*Task details*: From the listing below, retype exactly the line holding "let cdata := cdata <<< 6", the line holding "if p.crc16Poly = 0xA001", and the lines between them; skip everything else.

*Exercise data*:
____

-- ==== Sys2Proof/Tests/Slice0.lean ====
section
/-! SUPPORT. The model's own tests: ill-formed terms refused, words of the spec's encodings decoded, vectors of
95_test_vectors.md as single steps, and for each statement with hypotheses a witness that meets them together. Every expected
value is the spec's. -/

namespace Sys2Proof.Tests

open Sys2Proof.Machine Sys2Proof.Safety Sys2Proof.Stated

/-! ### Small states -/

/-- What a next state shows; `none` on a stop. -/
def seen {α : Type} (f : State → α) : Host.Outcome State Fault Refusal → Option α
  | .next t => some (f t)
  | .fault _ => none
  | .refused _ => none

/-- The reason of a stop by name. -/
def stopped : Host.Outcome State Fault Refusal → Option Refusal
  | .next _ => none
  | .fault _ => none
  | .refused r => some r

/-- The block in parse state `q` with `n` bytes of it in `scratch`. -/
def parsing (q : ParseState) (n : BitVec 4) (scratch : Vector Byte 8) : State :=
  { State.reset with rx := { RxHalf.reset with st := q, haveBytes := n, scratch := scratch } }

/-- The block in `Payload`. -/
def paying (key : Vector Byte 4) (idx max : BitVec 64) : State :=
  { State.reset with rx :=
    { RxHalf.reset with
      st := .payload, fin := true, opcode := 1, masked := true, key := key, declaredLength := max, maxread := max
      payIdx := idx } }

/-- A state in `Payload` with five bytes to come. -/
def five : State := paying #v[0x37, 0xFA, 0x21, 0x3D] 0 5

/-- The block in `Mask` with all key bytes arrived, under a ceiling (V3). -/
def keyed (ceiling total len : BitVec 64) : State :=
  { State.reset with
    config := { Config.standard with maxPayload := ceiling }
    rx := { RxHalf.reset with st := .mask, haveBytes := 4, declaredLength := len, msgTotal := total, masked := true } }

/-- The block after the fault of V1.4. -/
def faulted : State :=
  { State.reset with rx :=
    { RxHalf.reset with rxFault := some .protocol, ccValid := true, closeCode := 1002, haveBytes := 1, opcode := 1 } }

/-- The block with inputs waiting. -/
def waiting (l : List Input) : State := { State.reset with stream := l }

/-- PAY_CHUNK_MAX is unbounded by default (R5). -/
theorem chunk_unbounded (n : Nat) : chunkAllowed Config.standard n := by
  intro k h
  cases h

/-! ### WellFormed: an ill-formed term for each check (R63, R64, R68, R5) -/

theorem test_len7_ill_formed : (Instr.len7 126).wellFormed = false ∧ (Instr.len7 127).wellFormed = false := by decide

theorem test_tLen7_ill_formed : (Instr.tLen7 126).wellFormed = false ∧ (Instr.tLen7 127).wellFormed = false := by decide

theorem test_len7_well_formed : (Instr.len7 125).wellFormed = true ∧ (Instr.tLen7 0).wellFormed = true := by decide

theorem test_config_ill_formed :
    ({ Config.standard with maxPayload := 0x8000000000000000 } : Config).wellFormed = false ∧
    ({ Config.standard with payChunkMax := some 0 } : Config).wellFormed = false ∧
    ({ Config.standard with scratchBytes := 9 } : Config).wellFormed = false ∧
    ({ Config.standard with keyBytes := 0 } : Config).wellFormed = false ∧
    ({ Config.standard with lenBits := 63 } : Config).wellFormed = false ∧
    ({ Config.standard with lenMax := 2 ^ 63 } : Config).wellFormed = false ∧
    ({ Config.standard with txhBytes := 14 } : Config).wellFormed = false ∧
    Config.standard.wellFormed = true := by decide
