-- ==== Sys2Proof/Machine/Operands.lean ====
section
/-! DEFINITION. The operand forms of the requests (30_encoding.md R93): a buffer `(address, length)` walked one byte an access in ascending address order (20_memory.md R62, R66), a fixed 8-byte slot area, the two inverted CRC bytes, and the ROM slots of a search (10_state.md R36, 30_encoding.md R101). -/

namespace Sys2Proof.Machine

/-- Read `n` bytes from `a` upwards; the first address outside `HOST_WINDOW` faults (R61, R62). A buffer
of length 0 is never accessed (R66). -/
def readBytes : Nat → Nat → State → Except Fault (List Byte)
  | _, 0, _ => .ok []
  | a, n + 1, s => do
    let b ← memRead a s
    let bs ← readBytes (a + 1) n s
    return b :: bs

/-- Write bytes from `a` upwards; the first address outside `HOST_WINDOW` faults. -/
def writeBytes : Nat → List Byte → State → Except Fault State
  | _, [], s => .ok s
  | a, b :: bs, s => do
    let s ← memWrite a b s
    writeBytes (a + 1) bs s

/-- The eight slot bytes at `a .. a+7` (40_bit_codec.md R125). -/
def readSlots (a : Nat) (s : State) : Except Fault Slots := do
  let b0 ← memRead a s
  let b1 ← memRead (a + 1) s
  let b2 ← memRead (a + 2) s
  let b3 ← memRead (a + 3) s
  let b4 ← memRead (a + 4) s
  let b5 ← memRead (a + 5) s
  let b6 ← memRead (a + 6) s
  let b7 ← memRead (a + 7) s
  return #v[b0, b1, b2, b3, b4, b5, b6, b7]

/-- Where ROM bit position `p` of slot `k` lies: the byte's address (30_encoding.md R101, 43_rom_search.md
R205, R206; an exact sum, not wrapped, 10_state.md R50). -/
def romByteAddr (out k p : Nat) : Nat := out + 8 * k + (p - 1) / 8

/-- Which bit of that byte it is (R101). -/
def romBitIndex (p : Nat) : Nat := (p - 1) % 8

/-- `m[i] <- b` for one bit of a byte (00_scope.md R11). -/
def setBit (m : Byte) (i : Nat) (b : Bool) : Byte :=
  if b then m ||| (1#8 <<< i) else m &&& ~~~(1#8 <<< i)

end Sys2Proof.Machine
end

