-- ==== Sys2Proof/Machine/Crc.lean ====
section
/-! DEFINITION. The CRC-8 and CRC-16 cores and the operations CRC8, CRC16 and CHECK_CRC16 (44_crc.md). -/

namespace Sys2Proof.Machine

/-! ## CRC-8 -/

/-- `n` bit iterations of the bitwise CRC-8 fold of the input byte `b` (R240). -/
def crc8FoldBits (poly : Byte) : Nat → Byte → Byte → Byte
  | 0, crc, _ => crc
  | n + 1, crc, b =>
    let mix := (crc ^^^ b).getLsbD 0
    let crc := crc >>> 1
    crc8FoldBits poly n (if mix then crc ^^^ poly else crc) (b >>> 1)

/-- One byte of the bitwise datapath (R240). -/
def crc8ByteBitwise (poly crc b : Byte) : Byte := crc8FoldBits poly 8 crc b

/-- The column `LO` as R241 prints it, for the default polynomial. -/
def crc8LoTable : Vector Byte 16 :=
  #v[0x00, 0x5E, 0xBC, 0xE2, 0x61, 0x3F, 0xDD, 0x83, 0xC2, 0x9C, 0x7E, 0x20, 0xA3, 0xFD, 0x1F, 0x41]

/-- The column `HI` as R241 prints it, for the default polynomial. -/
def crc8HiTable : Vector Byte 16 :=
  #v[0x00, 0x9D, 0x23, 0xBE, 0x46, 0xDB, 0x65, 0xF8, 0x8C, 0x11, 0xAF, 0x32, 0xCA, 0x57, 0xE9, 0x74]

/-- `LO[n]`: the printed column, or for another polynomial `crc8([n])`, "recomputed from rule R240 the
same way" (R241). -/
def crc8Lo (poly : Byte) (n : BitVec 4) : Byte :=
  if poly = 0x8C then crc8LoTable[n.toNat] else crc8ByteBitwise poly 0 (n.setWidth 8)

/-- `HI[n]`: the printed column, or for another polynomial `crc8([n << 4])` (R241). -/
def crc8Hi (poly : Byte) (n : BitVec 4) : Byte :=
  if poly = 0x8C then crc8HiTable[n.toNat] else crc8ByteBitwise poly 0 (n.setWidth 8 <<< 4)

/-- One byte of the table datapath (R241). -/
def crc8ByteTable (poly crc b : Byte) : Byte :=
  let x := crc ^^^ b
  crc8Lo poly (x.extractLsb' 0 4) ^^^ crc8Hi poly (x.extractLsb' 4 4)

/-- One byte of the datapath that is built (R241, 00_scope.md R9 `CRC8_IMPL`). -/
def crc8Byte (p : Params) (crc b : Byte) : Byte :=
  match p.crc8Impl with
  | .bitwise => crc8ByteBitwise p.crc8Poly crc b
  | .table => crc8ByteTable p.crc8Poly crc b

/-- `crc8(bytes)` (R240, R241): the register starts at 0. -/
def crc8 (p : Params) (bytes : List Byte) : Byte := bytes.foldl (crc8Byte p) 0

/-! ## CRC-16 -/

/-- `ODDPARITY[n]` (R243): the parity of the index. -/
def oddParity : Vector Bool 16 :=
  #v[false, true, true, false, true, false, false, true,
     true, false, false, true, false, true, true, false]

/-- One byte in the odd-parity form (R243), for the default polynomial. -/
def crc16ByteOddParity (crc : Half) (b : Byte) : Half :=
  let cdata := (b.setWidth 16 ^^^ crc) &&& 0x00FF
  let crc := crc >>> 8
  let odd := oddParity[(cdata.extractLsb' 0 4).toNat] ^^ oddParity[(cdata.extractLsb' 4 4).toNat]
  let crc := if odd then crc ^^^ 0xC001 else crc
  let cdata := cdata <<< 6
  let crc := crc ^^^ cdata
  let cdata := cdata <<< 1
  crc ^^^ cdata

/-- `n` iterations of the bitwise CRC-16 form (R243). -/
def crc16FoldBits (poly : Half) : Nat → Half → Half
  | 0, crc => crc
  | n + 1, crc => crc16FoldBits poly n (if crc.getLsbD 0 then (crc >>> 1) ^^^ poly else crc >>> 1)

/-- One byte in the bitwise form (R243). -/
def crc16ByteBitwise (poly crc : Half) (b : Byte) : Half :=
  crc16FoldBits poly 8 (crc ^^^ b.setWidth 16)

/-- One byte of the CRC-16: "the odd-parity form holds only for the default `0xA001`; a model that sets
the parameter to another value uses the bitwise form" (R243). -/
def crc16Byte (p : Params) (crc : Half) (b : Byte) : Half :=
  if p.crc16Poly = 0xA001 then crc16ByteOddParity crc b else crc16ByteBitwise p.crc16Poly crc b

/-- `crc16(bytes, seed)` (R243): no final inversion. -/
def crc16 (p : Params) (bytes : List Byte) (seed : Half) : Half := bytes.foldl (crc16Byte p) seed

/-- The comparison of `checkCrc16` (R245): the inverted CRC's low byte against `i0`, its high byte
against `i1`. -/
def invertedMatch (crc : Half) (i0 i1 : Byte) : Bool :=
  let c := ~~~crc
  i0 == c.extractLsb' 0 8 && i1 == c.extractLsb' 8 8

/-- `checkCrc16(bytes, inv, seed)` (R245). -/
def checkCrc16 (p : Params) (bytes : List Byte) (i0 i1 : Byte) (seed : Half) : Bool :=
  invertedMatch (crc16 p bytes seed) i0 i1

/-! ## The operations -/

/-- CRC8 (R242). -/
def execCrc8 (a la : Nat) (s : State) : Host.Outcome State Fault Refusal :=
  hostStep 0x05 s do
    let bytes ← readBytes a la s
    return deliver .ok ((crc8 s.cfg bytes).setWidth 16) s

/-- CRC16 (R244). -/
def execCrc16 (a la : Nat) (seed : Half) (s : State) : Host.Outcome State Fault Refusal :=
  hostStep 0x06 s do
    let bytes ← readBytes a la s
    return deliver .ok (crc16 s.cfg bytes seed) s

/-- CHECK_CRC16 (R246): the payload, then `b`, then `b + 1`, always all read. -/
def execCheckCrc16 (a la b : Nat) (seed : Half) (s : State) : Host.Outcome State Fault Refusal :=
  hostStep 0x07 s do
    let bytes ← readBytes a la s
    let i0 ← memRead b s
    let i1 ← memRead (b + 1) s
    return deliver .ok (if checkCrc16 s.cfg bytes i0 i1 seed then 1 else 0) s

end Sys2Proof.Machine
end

____

*Answer for the task*:
  let cdata := cdata <<< 6
  let crc := crc ^^^ cdata
  let cdata := cdata <<< 1
  crc ^^^ cdata

/-- `n` iterations of the bitwise CRC-16 form (R243). -/
def crc16FoldBits (poly : Half) : Nat → Half → Half
  | 0, crc => crc
  | n + 1, crc => crc16FoldBits poly n (if crc.getLsbD 0 then (crc >>> 1) ^^^ poly else crc >>> 1)

/-- One byte in the bitwise form (R243). -/
def crc16ByteBitwise (poly crc : Half) (b : Byte) : Half :=
  crc16FoldBits poly 8 (crc ^^^ b.setWidth 16)

/-- One byte of the CRC-16: "the odd-parity form holds only for the default `0xA001`; a model that sets
the parameter to another value uses the bitwise form" (R243). -/
def crc16Byte (p : Params) (crc : Half) (b : Byte) : Half :=
  if p.crc16Poly = 0xA001 then crc16ByteOddParity crc b else crc16ByteBitwise p.crc16Poly crc b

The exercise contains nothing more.